[Start of Attachment]
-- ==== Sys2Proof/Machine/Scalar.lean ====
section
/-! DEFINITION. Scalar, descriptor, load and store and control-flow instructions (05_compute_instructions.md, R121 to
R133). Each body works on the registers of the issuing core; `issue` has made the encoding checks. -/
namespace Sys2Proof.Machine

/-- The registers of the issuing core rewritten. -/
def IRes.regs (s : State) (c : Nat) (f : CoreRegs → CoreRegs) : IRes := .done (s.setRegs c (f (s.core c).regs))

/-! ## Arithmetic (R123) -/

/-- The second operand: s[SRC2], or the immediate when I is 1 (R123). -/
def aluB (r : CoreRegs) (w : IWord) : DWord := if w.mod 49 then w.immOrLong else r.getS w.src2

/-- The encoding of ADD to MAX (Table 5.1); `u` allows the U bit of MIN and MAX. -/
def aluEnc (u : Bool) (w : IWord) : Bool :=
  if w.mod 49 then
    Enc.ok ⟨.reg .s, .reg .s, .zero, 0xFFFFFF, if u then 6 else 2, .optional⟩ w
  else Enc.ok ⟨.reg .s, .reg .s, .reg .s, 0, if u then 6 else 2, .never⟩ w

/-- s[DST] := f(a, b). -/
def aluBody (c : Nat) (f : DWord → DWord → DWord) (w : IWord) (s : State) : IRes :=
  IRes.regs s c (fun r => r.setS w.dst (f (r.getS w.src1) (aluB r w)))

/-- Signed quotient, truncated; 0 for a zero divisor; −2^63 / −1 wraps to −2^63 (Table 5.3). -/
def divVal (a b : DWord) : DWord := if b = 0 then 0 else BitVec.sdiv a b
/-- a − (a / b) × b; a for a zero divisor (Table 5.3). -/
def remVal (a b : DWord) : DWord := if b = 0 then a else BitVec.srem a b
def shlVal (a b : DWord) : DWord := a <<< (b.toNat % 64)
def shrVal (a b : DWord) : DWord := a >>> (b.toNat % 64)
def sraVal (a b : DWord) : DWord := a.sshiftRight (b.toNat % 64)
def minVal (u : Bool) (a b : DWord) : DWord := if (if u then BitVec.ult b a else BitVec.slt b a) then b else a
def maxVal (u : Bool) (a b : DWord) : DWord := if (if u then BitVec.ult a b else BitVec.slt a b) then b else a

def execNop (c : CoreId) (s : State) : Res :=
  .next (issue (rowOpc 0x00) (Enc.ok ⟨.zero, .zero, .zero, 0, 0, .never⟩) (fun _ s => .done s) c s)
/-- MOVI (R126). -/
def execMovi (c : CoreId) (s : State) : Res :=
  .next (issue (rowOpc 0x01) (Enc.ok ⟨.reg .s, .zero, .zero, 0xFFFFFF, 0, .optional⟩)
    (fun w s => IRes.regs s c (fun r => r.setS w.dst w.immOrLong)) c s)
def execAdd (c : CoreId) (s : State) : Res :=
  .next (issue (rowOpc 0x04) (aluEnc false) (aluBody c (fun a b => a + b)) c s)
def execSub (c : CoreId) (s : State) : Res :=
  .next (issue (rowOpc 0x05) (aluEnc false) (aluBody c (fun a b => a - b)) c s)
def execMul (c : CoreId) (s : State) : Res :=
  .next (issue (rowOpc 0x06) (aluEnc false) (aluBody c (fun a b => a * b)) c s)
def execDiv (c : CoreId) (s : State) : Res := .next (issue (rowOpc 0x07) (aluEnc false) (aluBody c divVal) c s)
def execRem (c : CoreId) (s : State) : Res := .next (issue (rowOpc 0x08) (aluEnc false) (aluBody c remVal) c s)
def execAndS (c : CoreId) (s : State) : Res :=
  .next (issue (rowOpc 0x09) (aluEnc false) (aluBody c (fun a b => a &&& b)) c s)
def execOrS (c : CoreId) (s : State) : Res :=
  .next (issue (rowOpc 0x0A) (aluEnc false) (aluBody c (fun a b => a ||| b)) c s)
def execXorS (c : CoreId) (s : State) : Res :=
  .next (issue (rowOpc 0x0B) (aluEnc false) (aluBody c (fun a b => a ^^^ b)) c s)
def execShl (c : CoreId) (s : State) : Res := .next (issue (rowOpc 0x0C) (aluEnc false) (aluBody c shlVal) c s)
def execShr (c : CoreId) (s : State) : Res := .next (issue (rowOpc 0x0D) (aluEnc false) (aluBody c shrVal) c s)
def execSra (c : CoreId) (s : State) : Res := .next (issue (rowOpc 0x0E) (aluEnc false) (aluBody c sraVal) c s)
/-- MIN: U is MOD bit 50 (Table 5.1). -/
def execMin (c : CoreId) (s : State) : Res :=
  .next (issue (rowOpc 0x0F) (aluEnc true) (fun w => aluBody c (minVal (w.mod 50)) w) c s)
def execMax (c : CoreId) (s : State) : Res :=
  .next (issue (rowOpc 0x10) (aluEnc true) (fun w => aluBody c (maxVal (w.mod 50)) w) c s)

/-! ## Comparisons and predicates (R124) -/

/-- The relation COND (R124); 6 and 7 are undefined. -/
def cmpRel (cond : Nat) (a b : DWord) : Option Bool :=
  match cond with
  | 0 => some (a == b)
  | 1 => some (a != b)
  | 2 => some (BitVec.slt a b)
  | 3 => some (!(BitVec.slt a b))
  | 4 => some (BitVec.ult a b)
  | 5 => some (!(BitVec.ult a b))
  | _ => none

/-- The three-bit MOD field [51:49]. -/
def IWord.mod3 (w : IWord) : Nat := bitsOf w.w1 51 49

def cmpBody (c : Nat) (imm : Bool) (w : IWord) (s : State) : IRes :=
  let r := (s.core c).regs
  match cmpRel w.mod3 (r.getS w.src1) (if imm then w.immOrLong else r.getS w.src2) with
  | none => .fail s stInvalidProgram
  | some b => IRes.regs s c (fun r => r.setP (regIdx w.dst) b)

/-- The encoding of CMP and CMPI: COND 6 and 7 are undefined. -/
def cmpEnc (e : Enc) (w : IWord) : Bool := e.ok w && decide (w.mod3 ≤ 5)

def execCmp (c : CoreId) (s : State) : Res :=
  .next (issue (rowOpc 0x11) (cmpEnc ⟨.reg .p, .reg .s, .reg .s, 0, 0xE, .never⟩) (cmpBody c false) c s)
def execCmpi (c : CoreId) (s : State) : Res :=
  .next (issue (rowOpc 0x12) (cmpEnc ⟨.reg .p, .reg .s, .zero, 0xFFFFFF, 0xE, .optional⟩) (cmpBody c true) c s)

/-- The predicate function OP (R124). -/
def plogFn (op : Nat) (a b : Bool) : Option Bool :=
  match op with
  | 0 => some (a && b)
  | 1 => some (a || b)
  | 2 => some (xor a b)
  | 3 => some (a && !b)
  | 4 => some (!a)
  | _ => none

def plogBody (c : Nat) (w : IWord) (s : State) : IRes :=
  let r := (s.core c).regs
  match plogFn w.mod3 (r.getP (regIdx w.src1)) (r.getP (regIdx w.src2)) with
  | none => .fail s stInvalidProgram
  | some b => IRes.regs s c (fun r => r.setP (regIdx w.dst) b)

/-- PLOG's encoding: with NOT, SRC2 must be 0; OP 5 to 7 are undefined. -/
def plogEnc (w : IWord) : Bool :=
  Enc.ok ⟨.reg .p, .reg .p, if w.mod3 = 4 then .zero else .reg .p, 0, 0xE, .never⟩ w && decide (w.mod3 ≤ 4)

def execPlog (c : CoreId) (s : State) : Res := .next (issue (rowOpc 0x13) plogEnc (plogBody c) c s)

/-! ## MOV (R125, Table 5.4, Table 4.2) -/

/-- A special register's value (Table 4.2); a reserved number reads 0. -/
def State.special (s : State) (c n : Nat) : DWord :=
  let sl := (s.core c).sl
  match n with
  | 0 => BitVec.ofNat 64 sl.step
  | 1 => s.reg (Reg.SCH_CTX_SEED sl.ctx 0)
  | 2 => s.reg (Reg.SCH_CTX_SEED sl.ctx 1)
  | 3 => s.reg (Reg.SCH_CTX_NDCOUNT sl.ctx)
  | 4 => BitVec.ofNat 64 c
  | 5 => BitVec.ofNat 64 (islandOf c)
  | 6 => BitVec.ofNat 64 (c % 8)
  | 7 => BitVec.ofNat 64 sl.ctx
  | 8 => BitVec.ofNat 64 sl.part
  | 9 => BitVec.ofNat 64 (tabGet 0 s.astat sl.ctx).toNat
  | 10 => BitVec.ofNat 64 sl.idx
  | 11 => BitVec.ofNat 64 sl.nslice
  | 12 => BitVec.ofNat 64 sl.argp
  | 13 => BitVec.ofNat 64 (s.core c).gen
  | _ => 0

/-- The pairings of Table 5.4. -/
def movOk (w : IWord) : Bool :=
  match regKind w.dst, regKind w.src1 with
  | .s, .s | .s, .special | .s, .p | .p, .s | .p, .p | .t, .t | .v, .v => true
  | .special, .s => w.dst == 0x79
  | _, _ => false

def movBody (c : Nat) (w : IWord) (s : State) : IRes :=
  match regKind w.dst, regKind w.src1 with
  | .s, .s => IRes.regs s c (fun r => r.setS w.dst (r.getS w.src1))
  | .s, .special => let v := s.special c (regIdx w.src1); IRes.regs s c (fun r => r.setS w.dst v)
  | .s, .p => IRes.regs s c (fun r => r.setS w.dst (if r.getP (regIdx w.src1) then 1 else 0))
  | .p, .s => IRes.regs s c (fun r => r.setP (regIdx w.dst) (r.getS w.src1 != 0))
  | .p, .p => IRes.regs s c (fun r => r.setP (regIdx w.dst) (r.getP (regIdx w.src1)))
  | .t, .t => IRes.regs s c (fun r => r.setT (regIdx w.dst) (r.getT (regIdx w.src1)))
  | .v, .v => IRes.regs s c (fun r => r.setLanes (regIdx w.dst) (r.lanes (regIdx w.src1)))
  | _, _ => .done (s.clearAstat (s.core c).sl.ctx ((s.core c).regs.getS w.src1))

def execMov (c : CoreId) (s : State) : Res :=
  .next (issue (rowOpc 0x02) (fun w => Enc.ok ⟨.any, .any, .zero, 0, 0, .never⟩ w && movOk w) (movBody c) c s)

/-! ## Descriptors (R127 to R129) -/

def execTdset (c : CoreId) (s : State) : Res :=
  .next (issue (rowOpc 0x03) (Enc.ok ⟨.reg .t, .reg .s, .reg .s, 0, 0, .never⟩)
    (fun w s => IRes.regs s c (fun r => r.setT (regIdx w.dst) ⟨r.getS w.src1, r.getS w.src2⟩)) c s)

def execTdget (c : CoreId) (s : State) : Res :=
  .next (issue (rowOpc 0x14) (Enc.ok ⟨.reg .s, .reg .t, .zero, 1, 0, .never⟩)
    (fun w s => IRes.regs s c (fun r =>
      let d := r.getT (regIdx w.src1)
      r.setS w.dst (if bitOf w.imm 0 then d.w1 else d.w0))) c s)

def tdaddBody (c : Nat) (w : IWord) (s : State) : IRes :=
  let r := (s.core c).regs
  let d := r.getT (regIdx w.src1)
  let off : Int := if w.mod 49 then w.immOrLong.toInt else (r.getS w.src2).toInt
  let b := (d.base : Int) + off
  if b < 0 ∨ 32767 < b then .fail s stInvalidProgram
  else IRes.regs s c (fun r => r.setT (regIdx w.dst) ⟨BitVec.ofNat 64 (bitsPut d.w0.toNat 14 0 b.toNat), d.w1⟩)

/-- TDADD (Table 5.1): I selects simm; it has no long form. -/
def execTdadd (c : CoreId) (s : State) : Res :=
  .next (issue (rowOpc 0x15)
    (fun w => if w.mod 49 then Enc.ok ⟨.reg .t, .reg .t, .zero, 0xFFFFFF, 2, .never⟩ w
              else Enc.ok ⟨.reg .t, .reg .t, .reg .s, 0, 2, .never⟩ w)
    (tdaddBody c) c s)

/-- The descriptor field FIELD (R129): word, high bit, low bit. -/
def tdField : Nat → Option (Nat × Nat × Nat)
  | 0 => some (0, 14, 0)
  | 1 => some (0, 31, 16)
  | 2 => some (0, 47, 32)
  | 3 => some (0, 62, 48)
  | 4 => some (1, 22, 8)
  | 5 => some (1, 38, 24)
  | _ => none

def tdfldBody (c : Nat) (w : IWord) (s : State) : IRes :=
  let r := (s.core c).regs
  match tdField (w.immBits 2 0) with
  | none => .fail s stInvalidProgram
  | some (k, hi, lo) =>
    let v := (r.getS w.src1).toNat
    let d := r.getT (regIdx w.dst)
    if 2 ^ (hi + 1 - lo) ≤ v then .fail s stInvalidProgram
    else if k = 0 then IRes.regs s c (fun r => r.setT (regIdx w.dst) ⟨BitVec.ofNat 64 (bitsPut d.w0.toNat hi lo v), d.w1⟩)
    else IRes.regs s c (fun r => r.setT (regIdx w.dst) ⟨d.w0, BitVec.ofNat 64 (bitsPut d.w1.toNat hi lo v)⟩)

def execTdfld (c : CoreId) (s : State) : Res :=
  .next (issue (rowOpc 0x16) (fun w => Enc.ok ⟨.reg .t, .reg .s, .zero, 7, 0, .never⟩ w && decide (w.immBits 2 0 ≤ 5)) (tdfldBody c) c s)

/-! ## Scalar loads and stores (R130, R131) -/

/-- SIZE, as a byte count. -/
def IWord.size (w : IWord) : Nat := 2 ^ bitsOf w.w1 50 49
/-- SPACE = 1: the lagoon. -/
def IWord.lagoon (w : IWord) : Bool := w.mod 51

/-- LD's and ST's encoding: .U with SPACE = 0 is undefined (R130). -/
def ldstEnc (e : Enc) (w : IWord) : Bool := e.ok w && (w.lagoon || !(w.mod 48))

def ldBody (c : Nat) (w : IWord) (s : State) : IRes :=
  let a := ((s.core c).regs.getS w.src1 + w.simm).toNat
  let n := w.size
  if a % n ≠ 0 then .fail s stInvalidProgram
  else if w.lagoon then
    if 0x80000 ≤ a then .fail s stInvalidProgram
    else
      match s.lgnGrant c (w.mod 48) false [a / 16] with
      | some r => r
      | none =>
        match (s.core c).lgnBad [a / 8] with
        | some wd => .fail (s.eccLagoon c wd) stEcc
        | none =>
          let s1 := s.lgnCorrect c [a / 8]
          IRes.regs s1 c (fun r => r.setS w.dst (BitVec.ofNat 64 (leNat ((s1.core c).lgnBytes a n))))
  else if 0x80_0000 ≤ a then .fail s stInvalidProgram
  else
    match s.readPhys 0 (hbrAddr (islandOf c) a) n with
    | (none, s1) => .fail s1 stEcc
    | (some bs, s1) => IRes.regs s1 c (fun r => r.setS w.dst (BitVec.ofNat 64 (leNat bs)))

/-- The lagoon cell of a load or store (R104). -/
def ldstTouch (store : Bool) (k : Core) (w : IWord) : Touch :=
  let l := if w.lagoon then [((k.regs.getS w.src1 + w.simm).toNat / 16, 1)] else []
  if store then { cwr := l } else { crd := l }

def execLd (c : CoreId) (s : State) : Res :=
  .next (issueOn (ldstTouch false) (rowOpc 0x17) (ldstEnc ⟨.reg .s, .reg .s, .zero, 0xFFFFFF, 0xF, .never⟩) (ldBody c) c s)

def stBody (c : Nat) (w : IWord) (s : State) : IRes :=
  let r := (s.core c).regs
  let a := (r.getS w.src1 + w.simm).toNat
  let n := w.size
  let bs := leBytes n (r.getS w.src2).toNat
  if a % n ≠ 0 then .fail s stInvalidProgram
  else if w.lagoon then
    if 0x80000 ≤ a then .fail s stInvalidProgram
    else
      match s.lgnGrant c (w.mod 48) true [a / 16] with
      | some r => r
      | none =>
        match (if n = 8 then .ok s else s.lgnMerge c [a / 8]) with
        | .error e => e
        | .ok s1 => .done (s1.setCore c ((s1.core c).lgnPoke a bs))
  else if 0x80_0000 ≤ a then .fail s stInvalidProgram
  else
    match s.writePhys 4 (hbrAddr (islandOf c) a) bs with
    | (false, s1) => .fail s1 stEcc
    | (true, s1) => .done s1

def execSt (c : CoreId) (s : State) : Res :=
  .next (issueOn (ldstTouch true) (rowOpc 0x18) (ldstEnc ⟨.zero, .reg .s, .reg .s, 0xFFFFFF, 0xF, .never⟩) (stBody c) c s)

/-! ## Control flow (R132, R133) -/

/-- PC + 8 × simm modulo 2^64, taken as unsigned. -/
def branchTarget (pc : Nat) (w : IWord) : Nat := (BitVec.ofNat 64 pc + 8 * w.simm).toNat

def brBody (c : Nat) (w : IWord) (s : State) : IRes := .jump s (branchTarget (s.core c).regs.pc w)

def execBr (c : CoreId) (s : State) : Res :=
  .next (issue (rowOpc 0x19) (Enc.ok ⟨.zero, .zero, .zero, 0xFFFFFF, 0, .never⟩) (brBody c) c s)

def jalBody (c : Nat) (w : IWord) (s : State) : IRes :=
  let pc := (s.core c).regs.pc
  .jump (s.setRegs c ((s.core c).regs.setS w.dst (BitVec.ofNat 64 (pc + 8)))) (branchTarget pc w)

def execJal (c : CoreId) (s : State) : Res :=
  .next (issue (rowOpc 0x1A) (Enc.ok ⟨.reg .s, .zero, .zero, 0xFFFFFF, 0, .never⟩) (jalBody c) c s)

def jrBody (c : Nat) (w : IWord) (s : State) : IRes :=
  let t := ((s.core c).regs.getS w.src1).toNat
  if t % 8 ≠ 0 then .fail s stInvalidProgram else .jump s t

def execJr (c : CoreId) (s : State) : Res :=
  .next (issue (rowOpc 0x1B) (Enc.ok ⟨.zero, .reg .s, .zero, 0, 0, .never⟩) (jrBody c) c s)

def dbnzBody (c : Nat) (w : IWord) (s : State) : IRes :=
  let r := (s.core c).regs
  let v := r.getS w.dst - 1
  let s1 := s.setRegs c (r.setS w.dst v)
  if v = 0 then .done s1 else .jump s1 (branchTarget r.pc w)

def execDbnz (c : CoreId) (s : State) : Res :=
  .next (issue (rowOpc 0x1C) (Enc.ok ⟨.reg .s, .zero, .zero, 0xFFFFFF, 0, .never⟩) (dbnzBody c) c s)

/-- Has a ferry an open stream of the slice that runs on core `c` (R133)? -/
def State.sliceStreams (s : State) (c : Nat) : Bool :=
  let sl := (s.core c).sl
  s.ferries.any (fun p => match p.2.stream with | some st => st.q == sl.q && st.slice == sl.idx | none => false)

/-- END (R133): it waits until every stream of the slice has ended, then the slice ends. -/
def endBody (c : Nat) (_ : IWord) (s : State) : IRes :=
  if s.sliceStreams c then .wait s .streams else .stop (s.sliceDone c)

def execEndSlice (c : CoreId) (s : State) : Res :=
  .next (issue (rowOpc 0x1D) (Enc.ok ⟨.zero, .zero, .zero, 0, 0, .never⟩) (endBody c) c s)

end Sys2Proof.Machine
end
[End of Attachment]
[Start of Attachment]
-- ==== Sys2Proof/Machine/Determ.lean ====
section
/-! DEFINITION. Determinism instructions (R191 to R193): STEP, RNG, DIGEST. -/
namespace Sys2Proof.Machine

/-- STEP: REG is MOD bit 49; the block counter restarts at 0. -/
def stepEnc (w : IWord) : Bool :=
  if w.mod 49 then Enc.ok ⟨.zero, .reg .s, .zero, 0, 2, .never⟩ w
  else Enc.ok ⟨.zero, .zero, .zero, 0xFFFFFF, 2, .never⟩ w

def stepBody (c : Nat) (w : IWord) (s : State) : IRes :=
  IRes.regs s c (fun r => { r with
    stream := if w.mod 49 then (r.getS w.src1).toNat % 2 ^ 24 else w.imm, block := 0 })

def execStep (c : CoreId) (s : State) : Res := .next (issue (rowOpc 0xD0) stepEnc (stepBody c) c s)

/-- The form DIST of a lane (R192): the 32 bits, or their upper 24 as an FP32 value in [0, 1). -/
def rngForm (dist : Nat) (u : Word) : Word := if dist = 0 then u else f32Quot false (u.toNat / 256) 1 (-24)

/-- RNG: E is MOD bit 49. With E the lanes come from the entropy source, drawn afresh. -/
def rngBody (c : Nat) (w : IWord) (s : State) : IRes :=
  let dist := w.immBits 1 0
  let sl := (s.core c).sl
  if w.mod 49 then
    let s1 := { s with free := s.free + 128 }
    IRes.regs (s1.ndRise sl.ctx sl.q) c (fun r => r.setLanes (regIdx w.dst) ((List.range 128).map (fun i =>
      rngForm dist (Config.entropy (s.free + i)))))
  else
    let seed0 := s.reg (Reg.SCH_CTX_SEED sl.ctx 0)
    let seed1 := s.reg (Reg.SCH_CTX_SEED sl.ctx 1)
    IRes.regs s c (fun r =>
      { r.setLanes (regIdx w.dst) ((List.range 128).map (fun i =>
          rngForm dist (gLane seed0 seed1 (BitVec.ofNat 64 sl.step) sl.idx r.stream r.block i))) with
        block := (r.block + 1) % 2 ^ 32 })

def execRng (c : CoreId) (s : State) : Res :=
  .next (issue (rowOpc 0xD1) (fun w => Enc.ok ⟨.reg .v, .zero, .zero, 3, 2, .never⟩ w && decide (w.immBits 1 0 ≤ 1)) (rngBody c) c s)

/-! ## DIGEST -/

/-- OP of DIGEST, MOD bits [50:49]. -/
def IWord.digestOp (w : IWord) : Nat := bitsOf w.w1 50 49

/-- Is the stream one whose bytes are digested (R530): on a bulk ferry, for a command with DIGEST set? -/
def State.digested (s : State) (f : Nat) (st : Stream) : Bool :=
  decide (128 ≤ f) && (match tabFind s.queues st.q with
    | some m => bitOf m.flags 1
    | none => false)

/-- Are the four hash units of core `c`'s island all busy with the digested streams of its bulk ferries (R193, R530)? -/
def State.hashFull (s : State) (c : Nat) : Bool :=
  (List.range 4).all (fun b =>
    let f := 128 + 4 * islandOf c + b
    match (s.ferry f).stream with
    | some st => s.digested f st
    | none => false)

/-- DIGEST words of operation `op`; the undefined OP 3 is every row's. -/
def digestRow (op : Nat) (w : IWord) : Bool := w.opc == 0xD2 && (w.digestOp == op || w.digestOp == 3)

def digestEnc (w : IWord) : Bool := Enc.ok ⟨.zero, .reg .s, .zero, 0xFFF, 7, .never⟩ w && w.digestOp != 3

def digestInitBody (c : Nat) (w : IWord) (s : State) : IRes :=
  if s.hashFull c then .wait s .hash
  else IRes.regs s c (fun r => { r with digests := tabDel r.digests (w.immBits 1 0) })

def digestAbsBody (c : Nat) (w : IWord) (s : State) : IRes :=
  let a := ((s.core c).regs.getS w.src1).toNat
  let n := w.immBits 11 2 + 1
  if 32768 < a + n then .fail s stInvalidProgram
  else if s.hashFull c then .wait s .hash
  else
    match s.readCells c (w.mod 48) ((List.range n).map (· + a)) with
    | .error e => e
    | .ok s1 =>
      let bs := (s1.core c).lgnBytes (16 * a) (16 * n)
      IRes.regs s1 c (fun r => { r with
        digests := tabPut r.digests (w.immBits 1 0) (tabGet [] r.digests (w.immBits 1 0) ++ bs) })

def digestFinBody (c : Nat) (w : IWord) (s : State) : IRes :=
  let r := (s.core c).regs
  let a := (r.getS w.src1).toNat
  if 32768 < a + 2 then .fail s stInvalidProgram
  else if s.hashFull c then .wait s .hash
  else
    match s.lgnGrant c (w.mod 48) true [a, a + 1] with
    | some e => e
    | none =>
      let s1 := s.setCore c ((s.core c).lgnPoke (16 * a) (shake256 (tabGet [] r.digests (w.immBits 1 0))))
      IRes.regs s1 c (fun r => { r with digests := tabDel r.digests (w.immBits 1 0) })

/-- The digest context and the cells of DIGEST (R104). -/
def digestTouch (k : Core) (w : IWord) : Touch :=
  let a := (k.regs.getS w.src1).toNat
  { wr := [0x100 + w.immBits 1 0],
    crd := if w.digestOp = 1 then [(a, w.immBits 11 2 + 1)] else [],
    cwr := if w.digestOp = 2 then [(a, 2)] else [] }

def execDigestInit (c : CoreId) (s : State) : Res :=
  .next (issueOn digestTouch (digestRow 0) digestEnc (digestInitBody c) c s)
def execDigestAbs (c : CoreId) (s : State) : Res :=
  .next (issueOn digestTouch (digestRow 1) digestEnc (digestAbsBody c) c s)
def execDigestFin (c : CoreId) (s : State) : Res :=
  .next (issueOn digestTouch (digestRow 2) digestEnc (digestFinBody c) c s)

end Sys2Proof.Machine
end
[End of Attachment]
* [WORK ITEM]
Your task is to copy each line from the material above that includes the word "setT".

* [OUTPUT FOR THIS TASK]
  | .t, .t => IRes.regs s c (fun r => r.setT (regIdx w.dst) (r.getT (regIdx w.src1)))
    (fun w s => IRes.regs s c (fun r => r.setT (regIdx w.dst) ⟨r.getS w.src1, r.getS w.src2⟩)) c s)
  else IRes.regs s c (fun r => r.setT (regIdx w.dst) ⟨BitVec.ofNat 64 (bitsPut d.w0.toNat 14 0 b.toNat), d.w1⟩)
    else if k = 0 then IRes.regs s c (fun r => r.setT (regIdx w.dst) ⟨BitVec.ofNat 64 (bitsPut d.w0.toNat hi lo v), d.w1⟩)
    else IRes.regs s c (fun r => r.setT (regIdx w.dst) ⟨d.w0, BitVec.ofNat 64 (bitsPut d.w1.toNat hi lo v)⟩)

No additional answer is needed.